**PROBLEM**: Search the records for the word "refl" and report each line that has it.

**PROVIDED ENTRIES**:
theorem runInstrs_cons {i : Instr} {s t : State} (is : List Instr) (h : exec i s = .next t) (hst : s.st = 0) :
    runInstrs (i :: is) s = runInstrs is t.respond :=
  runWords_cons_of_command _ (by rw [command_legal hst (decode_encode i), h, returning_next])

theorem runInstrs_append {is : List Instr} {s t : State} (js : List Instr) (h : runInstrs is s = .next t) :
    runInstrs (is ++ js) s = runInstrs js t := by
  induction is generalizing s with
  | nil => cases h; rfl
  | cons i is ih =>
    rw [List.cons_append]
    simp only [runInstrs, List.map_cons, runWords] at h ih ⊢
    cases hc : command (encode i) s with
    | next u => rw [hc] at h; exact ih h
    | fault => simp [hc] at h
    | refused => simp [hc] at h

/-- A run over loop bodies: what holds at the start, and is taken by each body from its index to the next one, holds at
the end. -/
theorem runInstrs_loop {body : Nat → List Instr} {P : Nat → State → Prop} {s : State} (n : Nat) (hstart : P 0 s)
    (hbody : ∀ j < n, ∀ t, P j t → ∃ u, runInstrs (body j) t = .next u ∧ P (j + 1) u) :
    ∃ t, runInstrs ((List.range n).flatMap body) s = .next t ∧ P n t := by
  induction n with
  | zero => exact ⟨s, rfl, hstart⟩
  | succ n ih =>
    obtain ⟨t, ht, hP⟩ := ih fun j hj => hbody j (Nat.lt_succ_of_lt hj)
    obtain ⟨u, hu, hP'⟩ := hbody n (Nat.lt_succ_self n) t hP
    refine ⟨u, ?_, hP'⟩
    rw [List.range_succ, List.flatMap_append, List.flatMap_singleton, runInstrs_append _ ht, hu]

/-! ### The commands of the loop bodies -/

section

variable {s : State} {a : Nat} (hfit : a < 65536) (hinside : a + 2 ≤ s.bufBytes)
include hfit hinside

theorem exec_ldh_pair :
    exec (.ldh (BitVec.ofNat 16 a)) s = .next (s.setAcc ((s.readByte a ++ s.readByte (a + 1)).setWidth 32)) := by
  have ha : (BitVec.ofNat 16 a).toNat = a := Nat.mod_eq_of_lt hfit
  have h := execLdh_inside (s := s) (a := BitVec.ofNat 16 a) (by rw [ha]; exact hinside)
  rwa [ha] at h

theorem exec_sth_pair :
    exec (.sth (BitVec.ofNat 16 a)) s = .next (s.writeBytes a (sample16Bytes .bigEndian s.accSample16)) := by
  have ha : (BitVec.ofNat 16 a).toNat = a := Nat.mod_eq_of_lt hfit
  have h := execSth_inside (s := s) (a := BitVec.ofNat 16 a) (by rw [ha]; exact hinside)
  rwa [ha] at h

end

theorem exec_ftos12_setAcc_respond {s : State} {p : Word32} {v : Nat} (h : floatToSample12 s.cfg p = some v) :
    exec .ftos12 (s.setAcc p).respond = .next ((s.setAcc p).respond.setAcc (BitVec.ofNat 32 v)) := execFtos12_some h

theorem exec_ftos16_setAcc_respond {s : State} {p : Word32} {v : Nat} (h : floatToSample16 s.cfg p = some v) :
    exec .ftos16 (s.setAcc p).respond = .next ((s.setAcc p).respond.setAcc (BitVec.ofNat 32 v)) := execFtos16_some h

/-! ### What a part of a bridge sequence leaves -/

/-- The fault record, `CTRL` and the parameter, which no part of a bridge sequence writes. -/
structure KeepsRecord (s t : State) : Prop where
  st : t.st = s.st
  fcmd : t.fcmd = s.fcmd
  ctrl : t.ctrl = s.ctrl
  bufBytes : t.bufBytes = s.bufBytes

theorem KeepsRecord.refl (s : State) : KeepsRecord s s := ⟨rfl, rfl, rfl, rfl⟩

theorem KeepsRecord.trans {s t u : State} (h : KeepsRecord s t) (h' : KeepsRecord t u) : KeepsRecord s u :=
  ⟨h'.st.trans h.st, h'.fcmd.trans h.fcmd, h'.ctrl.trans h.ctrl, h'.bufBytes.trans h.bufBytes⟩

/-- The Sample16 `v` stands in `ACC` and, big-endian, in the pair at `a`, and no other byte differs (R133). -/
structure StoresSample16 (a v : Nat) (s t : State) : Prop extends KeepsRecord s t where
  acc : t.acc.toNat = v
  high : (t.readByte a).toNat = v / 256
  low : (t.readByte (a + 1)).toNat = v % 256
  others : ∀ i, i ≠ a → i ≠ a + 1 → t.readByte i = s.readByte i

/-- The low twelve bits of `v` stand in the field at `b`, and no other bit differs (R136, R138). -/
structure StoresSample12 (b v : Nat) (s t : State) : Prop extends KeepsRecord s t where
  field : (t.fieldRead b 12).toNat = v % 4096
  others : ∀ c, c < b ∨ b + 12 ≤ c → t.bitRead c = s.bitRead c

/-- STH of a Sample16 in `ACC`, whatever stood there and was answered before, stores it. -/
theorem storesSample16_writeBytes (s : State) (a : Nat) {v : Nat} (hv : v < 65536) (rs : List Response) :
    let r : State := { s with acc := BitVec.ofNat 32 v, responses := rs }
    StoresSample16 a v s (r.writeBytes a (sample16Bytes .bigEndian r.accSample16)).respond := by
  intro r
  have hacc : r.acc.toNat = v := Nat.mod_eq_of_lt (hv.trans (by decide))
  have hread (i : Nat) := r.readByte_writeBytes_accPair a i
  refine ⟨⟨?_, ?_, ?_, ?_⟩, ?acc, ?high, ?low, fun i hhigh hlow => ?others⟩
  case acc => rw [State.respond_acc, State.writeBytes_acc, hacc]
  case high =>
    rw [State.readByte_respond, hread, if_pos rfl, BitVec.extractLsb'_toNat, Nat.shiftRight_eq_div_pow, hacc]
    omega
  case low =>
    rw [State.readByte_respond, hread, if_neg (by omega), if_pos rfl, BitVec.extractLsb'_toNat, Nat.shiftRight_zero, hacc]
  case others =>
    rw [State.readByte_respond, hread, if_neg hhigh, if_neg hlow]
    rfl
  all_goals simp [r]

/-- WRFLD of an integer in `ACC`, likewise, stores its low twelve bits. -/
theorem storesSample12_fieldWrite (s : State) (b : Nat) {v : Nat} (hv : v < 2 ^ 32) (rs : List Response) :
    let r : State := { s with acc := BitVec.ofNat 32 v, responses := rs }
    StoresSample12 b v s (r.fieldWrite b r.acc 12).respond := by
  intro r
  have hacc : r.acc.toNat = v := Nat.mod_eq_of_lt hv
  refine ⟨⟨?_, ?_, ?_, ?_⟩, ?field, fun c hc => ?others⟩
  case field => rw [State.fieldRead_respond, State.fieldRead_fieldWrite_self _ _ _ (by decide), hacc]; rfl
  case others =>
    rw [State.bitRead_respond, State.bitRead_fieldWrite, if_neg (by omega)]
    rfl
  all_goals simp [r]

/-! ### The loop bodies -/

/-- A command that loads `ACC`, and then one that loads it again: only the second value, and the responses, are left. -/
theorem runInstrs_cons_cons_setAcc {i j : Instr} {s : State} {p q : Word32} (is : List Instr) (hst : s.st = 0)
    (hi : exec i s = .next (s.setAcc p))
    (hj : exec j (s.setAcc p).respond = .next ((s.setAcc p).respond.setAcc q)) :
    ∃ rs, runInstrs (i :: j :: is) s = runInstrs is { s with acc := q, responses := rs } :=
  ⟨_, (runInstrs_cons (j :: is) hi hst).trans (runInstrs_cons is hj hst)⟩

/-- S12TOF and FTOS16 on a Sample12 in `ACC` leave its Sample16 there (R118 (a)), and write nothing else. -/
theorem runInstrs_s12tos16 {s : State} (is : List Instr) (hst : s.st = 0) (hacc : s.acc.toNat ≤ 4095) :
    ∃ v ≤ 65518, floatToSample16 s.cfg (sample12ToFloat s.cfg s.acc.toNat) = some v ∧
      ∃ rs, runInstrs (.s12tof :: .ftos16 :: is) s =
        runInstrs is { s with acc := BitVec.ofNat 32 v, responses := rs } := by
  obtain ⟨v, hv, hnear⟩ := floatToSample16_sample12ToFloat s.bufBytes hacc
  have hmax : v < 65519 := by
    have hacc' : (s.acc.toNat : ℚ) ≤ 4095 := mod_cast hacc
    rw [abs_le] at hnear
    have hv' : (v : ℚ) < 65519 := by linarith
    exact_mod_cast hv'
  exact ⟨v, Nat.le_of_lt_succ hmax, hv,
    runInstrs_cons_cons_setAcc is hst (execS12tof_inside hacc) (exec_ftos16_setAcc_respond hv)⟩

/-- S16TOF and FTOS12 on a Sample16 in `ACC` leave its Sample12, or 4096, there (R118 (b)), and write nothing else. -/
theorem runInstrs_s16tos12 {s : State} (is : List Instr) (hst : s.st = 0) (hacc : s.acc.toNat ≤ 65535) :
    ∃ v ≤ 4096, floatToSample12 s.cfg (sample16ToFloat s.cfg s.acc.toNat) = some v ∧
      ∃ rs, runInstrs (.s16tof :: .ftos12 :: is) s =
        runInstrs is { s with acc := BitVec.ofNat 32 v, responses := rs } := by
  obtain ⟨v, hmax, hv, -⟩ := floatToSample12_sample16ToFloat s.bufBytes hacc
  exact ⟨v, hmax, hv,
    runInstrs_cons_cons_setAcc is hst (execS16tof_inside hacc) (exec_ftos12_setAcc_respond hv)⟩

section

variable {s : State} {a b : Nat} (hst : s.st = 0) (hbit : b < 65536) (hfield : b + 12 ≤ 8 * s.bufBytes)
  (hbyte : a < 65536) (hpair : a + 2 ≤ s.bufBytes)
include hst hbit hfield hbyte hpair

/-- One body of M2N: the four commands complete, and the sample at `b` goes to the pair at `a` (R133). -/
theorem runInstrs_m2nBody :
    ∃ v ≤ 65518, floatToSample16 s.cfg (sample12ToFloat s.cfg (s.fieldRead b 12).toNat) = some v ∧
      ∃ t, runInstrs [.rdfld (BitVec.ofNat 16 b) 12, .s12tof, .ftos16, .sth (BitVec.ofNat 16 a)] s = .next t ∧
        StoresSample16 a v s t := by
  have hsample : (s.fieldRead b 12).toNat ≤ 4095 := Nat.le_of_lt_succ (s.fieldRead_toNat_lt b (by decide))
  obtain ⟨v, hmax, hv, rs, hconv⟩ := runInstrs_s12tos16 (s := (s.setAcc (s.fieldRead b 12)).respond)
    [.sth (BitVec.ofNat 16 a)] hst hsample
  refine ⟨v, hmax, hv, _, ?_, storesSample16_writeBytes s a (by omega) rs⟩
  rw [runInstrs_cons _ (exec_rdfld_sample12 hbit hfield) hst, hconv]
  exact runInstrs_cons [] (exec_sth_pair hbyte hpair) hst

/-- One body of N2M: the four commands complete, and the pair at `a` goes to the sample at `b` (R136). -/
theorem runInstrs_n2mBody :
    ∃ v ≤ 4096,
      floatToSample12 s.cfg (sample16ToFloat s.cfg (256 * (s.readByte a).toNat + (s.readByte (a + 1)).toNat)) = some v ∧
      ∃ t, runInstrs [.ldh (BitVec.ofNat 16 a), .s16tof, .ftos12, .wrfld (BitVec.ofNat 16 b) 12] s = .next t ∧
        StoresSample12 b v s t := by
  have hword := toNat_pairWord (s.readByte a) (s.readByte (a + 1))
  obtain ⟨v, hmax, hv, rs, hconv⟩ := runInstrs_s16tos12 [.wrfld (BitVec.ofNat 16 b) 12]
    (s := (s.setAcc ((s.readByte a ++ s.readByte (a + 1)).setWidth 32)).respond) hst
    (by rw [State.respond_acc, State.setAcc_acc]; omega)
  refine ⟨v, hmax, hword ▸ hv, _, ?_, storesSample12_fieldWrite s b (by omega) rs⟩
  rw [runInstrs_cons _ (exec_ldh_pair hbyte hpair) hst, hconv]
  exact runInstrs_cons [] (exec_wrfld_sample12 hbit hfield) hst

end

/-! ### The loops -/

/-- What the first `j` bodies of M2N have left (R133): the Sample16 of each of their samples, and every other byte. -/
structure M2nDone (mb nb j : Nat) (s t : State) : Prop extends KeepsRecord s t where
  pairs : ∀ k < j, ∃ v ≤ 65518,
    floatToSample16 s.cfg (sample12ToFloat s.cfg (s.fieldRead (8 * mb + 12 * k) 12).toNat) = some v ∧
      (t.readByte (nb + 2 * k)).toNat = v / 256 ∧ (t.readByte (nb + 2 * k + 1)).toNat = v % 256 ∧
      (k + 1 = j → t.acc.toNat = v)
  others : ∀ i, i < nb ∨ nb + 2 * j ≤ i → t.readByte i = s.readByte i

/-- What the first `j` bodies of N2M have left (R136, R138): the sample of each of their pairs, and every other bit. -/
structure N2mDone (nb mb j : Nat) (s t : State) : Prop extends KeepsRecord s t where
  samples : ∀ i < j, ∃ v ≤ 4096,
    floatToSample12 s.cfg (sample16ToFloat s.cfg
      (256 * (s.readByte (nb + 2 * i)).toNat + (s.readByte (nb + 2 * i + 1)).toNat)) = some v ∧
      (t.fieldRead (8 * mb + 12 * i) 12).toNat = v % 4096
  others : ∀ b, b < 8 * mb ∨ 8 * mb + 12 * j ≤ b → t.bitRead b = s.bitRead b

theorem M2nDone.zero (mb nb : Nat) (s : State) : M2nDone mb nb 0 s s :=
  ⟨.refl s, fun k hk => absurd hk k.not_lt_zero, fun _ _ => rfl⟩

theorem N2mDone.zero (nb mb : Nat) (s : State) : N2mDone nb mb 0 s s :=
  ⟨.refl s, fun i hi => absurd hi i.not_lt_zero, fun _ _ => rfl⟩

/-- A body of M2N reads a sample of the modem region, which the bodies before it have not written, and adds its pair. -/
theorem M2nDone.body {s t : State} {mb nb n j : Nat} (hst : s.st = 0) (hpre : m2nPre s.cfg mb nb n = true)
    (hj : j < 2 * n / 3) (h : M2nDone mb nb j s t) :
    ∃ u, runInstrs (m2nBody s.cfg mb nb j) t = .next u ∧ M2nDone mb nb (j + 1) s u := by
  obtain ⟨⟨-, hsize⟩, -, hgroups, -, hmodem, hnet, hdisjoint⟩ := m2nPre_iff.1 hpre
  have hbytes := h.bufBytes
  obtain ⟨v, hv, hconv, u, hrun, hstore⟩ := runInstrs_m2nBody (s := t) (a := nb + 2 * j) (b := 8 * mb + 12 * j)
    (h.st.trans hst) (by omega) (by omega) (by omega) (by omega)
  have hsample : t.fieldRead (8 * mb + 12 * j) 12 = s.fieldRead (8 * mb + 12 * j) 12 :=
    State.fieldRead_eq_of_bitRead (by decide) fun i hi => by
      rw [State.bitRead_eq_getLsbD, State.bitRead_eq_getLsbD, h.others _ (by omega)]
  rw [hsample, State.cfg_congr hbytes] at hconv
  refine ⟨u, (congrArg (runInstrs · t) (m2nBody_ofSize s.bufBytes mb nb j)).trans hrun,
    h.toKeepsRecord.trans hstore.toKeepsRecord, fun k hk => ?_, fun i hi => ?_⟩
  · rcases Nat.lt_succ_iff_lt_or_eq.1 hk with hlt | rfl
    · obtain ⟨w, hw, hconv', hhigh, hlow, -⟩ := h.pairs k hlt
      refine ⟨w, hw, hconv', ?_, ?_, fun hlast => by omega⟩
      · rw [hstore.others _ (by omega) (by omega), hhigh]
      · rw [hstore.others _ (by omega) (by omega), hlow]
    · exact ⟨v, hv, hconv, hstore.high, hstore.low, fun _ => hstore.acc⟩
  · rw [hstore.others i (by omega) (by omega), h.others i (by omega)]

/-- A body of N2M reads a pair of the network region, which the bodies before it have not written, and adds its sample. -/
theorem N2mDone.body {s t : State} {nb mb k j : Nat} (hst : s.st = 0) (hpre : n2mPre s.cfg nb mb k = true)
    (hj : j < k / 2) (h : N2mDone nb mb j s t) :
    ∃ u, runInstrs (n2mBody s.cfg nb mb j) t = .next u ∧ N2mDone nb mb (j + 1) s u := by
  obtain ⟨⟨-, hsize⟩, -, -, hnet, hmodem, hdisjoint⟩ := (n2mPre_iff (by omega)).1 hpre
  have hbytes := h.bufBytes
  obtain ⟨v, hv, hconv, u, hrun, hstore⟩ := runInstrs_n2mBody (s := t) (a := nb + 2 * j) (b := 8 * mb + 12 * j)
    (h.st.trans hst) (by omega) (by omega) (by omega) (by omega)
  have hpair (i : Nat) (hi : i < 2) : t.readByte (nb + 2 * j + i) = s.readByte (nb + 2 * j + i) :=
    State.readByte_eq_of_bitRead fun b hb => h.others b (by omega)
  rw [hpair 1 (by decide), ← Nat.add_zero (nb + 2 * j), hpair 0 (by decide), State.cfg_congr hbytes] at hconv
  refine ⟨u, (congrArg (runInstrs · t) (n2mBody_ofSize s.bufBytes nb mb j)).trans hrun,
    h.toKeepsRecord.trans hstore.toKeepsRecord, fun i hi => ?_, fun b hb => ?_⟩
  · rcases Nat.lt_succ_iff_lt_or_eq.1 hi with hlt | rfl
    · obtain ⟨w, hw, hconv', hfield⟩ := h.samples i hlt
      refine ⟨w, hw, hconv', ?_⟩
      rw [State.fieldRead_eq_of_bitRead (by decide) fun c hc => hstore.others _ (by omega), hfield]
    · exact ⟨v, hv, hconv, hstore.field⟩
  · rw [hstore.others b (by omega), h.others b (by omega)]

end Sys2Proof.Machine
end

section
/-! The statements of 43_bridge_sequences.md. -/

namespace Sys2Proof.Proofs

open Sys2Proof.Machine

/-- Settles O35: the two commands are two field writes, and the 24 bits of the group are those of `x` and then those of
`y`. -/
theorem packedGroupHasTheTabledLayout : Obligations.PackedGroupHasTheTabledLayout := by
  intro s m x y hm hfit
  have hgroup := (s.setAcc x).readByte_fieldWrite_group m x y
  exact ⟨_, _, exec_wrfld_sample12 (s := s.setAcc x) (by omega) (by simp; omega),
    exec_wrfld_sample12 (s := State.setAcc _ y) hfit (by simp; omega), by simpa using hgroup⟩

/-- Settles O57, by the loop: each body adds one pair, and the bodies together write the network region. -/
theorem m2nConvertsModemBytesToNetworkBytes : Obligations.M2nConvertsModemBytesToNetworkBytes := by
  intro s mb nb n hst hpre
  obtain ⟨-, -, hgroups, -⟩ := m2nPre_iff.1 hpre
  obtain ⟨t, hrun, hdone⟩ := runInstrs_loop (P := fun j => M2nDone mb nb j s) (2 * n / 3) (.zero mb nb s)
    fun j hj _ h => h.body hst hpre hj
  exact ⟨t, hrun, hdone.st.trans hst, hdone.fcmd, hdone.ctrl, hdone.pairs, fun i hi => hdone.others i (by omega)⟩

**TASK ANSWER**:
theorem KeepsRecord.refl (s : State) : KeepsRecord s s := ⟨rfl, rfl, rfl, rfl⟩
  ⟨.refl s, fun k hk => absurd hk k.not_lt_zero, fun _ _ => rfl⟩
  ⟨.refl s, fun i hi => absurd hi i.not_lt_zero, fun _ _ => rfl⟩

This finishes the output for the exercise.